The sensor mounting part 41 is a part to which the sensor 1 is mounted as shown in FIGS. In the present embodiment, the sensor mounting portion 41 is provided so as to be mounted by inserting the sensor 1 into the opening 35 formed in the case 33 from the opening 35. The configuration of the sensor mounting portion 41 is not particularly limited, and is configured by a connector receiver that holds a known printed circuit board in an electrically contacted state. Typically, the sensor 1 is configured to be electrically connectable by pinching the end portions where the terminal portions 4a to 9a of the sensor 1 are provided, and elastically deformed in a case having a resin groove and in the groove of the case It consists of a conductive spring that protrudes as possible. In the present embodiment, among the conductive springs of the sensor mounting portion 41, the springs corresponding to the terminal portions 8a and 9a of the detecting portion 11 of the sensor 1 correspond to the first receiving portion according to the present invention and apply a voltage. It is possible to receive electrical information. Of the conductive springs, the four springs corresponding to the terminal portions 4a to 7a of the first to fourth wires 7 to 4 of the identification portion 13 correspond to the second receiving portion according to the present invention, and are electrically And is configured to be able to receive identification information. These conductive springs are electrically connected to processing means (not shown).

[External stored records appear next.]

theorem keeps_finishSubst {s00 s : State}  (hk : Keeps s00 s) : Keeps s00 (finishSubst s) := by
  unfold finishSubst
  repeat' first
    | with_reducible assumption | with_reducible apply keeps_odBump | with_reducible apply keeps_setCore
    | with_reducible apply keeps_endRepair | with_reducible apply keeps_setTileDom | with_reducible apply keeps_ite | split | dsimp only
    | refine keeps_mk ?_ rfl rfl rfl rfl rfl rfl rfl rfl rfl

theorem keeps_poisonLine {s00 s : State} (inc : BitVec 32) (tile : Nat) (stop : Nat) (line : Nat) (hk : Keeps s00 s) : Keeps s00 (poisonLine inc tile stop line s) := by
  unfold poisonLine
  repeat' first
    | with_reducible assumption | with_reducible apply keeps_recordIn | with_reducible apply keeps_poisonSpan
    | with_reducible apply keeps_evictL2 | with_reducible apply keeps_quietRange | with_reducible apply keeps_ite | split

theorem keeps_emptyTile {s00 s : State} (tile : Nat) (hk : Keeps s00 s) : Keeps s00 (emptyTile tile s) := by
  unfold emptyTile
  repeat' first
    | with_reducible assumption | with_reducible intro _ | with_reducible apply keeps_evictL2 | with_reducible apply keeps_foldl

theorem keeps_rehomeSteps {s00 s : State} (n : Nat) (inc : BitVec 32) (hk : Keeps s00 s) : Keeps s00 (rehomeSteps n inc s) := by
  unfold rehomeSteps
  repeat' first
    | with_reducible assumption | with_reducible apply keeps_odSet | dsimp only | refine keeps_mk ?_ rfl rfl rfl rfl rfl rfl rfl rfl rfl

theorem keeps_startRehome {s00 s : State} (n : Nat) (inc : BitVec 32) (hk : Keeps s00 s) : Keeps s00 (startRehome n inc s) := by
  unfold startRehome
  repeat' first
    | with_reducible assumption | with_reducible apply keeps_recordIn | with_reducible apply keeps_takeIncident
    | with_reducible apply keeps_beginRepair | with_reducible apply keeps_rehomeSteps | with_reducible apply keeps_ite

theorem keeps_takeDir {s00 s : State} (w line : Nat) (d : DirEntry) (hk : Keeps s00 s) : Keeps s00 (takeDir w line d s) := by
  unfold takeDir
  repeat' first
    | with_reducible assumption | with_reducible apply keeps_setSlice | with_reducible apply keeps_setDir
    | with_reducible apply keeps_dirReplace | with_reducible apply keeps_ite

theorem keeps_moveEntry {s00 s : State} (n i target : Nat) (unreadable : List Nat) (inc : BitVec 32) (hk : Keeps s00 s) : Keeps s00 (moveEntry n i target unreadable inc s) := by
  unfold moveEntry
  repeat' first
    | with_reducible assumption | with_reducible intro _ | with_reducible apply keeps_setSlice | with_reducible apply keeps_recordIn
    | with_reducible apply keeps_dropSector | with_reducible apply keeps_evictSector | with_reducible apply keeps_poisonMem
    | with_reducible apply keeps_takeDir | with_reducible apply keeps_ite | with_reducible apply keeps_foldl | dsimp only
    | refine keeps_mk ?_ rfl rfl rfl rfl rfl rfl rfl rfl rfl

theorem keeps_retireSlice {s00 s : State} (n : Nat) (hk : Keeps s00 s) : Keeps s00 (retireSlice n s) := by
  unfold retireSlice
  repeat' first
    | with_reducible assumption | with_reducible apply keeps_odSet | with_reducible apply keeps_setDom
    | with_reducible apply keeps_endRepair | split | dsimp only | refine keeps_mk ?_ rfl rfl rfl rfl rfl rfl rfl rfl rfl

theorem keeps_setPair {s00 s : State} (g : Nat) (x : GroomState) (hk : Keeps s00 s) : Keeps s00 (setPair g x s) := by
  unfold setPair
  refine keeps_congr hk rfl rfl rfl rfl rfl rfl ?_ rfl rfl
  dsimp only
  split
  · rfl
  · rfl

theorem keeps_pairFromRom {s00 s : State} (g : Nat) (hk : Keeps s00 s) : Keeps s00 (pairFromRom g s) := by
  unfold pairFromRom
  repeat' first
    | with_reducible assumption | with_reducible apply keeps_setRein

theorem keeps_failPair {s00 s0 : State} (g : Nat) (inc : BitVec 32) (hk : Keeps s00 s0) : Keeps s00 (failPair g inc s0) := by
  unfold failPair
  repeat' first
    | with_reducible assumption | with_reducible apply keeps_setRein | with_reducible apply keeps_recordIn
    | with_reducible apply keeps_takeIncident | with_reducible apply keeps_endTransfers | with_reducible apply keeps_deviceFatal
    | with_reducible apply keeps_setPair | with_reducible apply keeps_pairFromRom | with_reducible apply keeps_ite | dsimp only
    | refine keeps_mk ?_ rfl rfl rfl rfl rfl rfl rfl rfl rfl

theorem keeps_reportStopped {s00 s : State} (k : Nat) (hk : Keeps s00 s) : Keeps s00 (reportStopped k s) := by
  unfold reportStopped
  repeat' first
    | with_reducible assumption | with_reducible apply keeps_recordIn | with_reducible apply keeps_takeIncident
    | with_reducible apply keeps_containedAt | with_reducible apply keeps_strike | with_reducible apply keeps_startSubst
    | with_reducible apply keeps_ite

theorem keeps_reportSlice {s00 s : State} (n : Nat) (hk : Keeps s00 s) : Keeps s00 (reportSlice n s) := by
  unfold reportSlice
  repeat' first
    | with_reducible assumption | with_reducible apply keeps_recordIn | with_reducible apply keeps_takeIncident
    | with_reducible apply keeps_strike | with_reducible apply keeps_startRehome | with_reducible apply keeps_ite | dsimp only
    | refine keeps_mk ?_ rfl rfl rfl rfl rfl rfl rfl rfl rfl

theorem keeps_reportEngine {s00 s : State} (e n : Nat) (hk : Keeps s00 s) : Keeps s00 (reportEngine e n s) := by
  unfold reportEngine
  repeat' first
    | with_reducible assumption | with_reducible apply keeps_recordIn | with_reducible apply keeps_takeIncident
    | with_reducible apply keeps_retireEngine | with_reducible apply keeps_containedAt | with_reducible apply keeps_strike
    | with_reducible apply keeps_ite

theorem keeps_reportSpare {s00 s : State} (stop : Nat) (hk : Keeps s00 s) : Keeps s00 (reportSpare stop s) := by
  unfold reportSpare
  repeat' first
    | with_reducible assumption | with_reducible apply keeps_spareFailed | with_reducible apply keeps_abortRepair
    | with_reducible apply keeps_substSteps | with_reducible apply keeps_ite | split

theorem keeps_reportParity {s00 s : State} (k : Nat) (walkCache : Bool) (i : Nat) (hk : Keeps s00 s) : Keeps s00 (reportParity k walkCache i s) := by
  unfold reportParity
  repeat' first
    | with_reducible assumption | with_reducible apply keeps_odBump | with_reducible apply keeps_setCore
    | with_reducible apply keeps_record

theorem keeps_report {s00 s : State} (r : Report) (hk : Keeps s00 s) : Keeps s00 (report r s) := by
  unfold report
  repeat' first
    | with_reducible assumption | with_reducible apply keeps_recordIn | with_reducible apply keeps_record
    | with_reducible apply keeps_takeIncident | with_reducible apply keeps_startRetirement | with_reducible apply keeps_reportTackCache
    | with_reducible apply keeps_startHostLane | with_reducible apply keeps_containedAt | with_reducible apply keeps_strike
    | with_reducible apply keeps_startSubst | with_reducible apply keeps_startRehome | with_reducible apply keeps_reportStopped
    | with_reducible apply keeps_reportSlice | with_reducible apply keeps_reportEngine | with_reducible apply keeps_reportSpare
    | with_reducible apply keeps_reportParity | with_reducible apply keeps_ite | split | dsimp only
    | refine keeps_mk ?_ rfl rfl rfl rfl rfl rfl rfl rfl rfl

theorem keeps_execFaultReport {s00 s : State} (r : Report) (hk : Keeps s00 s) : Goes s00 (execFaultReport r s) := by
  unfold execFaultReport
  repeat' first
    | with_reducible assumption | with_reducible apply keeps_report | with_reducible apply goes_next | with_reducible apply goes_ite

theorem keeps_execContextSramUe {s00 s : State} (e : EngineId) (c : CtxId) (hk : Keeps s00 s) : Goes s00 (execContextSramUe e c s) := by
  unfold execContextSramUe
  repeat' first
    | with_reducible assumption | with_reducible apply keeps_setCtx | with_reducible apply keeps_takeIncident
    | with_reducible apply keeps_fenceCtx | with_reducible apply keeps_retireEngine | with_reducible apply keeps_containedAt
    | with_reducible apply goes_next | with_reducible apply goes_ite

theorem keeps_saveLog {s00 s : State}  (hk : Keeps s00 s) : Keeps s00 (saveLog s) := by
  unfold saveLog
  repeat' first
    | with_reducible assumption | dsimp only | refine keeps_mk ?_ rfl rfl rfl rfl rfl rfl rfl rfl rfl

theorem goes_minute {s00 t : State} (h : Keeps s00 t) : Goes s00 (.next { t with far := { t.far with
    saves := (t.far.saves + 1) % 60, minute := if (t.far.saves + 1) % 60 = 0 then [] else t.far.minute } }) :=
  goes_next (keeps_congr h rfl rfl rfl rfl rfl rfl rfl rfl rfl)

theorem keeps_execLogSave {s00 s : State} (hk : Keeps s00 s) : Goes s00 (execLogSave s) := goes_minute (keeps_saveLog hk)

theorem keeps_writeSubstitute {s00 s : State} (path : Path) (v : Nat) (hk : Keeps s00 s) : Keeps s00 (writeSubstitute path v s) := by
  unfold writeSubstitute
  repeat' first
    | with_reducible assumption | with_reducible apply keeps_pathSet | with_reducible apply keeps_strike
    | with_reducible apply keeps_startSubst | with_reducible apply keeps_ite

theorem keeps_execSubstituteRequest {s00 s : State} (path : Path) (k : CoreId) (hk : Keeps s00 s) : Goes s00 (execSubstituteRequest path k s) := by
  unfold execSubstituteRequest
  repeat' first
    | with_reducible assumption | with_reducible intro _ | with_reducible apply keeps_odWriteNat
    | with_reducible apply keeps_writeSubstitute | with_reducible apply goes_next

theorem keeps_substStep {s00 s : State} (st : SubstStep) (x : Subst) (hk : Keeps s00 s) : Keeps s00 (substStep st x s) := by
  unfold substStep
  repeat' first
    | with_reducible assumption | with_reducible intro _ | with_reducible apply keeps_setCore
    | with_reducible refine keeps_drainStores _ ?_ _ ‹_› | with_reducible apply keeps_spareFailed | with_reducible apply keeps_abortSubst
    | with_reducible apply keeps_substSteps | with_reducible apply keeps_modSubst | with_reducible apply keeps_finishSubst
    | with_reducible apply keeps_poisonLine | with_reducible apply keeps_emptyTile | with_reducible apply keeps_ite
    | with_reducible apply keeps_foldl | split | dsimp only

theorem keeps_execSubstitutionStepDone {s00 s : State} (st : SubstStep) (hk : Keeps s00 s) : Goes s00 (execSubstitutionStepDone st s) := by
  unfold execSubstitutionStepDone
  repeat' first
    | with_reducible assumption | with_reducible apply keeps_substStep | with_reducible apply goes_next | split

theorem keeps_execDlSubstExpiry {s00 s : State}  (hk : Keeps s00 s) : Goes s00 (execDlSubstExpiry s) := by
  unfold execDlSubstExpiry
  repeat' first
    | with_reducible assumption | with_reducible apply keeps_odBump | with_reducible apply keeps_recordIn
    | with_reducible apply keeps_abortSubst | with_reducible apply goes_next | split

theorem keeps_execRehomeEntryDone {s00 s : State} (unreadable : List (BitVec 52)) (hk : Keeps s00 s) : Goes s00 (execRehomeEntryDone unreadable s) := by
  unfold execRehomeEntryDone
  repeat' first
    | with_reducible assumption | with_reducible apply keeps_moveEntry | with_reducible apply keeps_retireSlice
    | with_reducible apply goes_next | with_reducible apply goes_ite | with_reducible apply keeps_ite | split | dsimp only
    | refine keeps_mk ?_ rfl rfl rfl rfl rfl rfl rfl rfl rfl

theorem keeps_startSteps {s00 s : State} (r : Repair) (hk : Keeps s00 s) : Keeps s00 (startSteps r s) := by
  unfold startSteps
  repeat' first
    | with_reducible assumption | with_reducible apply keeps_endRepair | with_reducible apply keeps_sparingSteps
    | with_reducible apply keeps_retirementSteps | with_reducible apply keeps_spprSteps | with_reducible apply keeps_startRetire
    | with_reducible apply keeps_hostLaneSteps | with_reducible apply keeps_substSteps | with_reducible apply keeps_rehomeSteps
    | with_reducible apply keeps_ite | split

theorem keeps_execRepairQueueAdvance {s00 s : State} (action : BitVec 8) (hk : Keeps s00 s) : Goes s00 (execRepairQueueAdvance action s) := by
  unfold execRepairQueueAdvance
  repeat' first
    | with_reducible assumption | with_reducible apply keeps_decideAgain | with_reducible apply keeps_startSteps
    | with_reducible apply goes_next | with_reducible apply goes_ite | split | dsimp only
    | refine keeps_mk ?_ rfl rfl rfl rfl rfl rfl rfl rfl rfl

  The processing means can be configured to process the received electrical information and transmit the processing result to the output means, as with various known blood glucose meter or biological information measuring device. The processing means processes the electrical information transmitted from the first receiving unit of the sensor mounting unit 41 to obtain a blood glucose level as a processing result, and appropriately processes other processing results, for example, a preferable insulin dose or a predetermined value. Ask about whether or not The processing means of the device 31 performs processing corresponding to the sensor 1 based on the identification information transmitted from the second receiving unit of the sensor mounting unit 41. The processing means may have a plurality of calculation formulas that match sensor characteristics in advance and may select a calculation formula based on the identification information, or a predetermined coefficient may be provided as the identification information. It is also possible to use a format that includes an arithmetic expression that is completed. Alternatively, the identification information may be an arithmetic expression itself, and may have a processing step completed by incorporating the arithmetic expression. Furthermore, the processing means may include two or more of the above formats, and may select a format corresponding to the identification information obtained from the sensor 1 to be used for processing. Note that the calculation method and processing steps are not particularly limited and can be in a known form, and thus detailed description thereof is omitted.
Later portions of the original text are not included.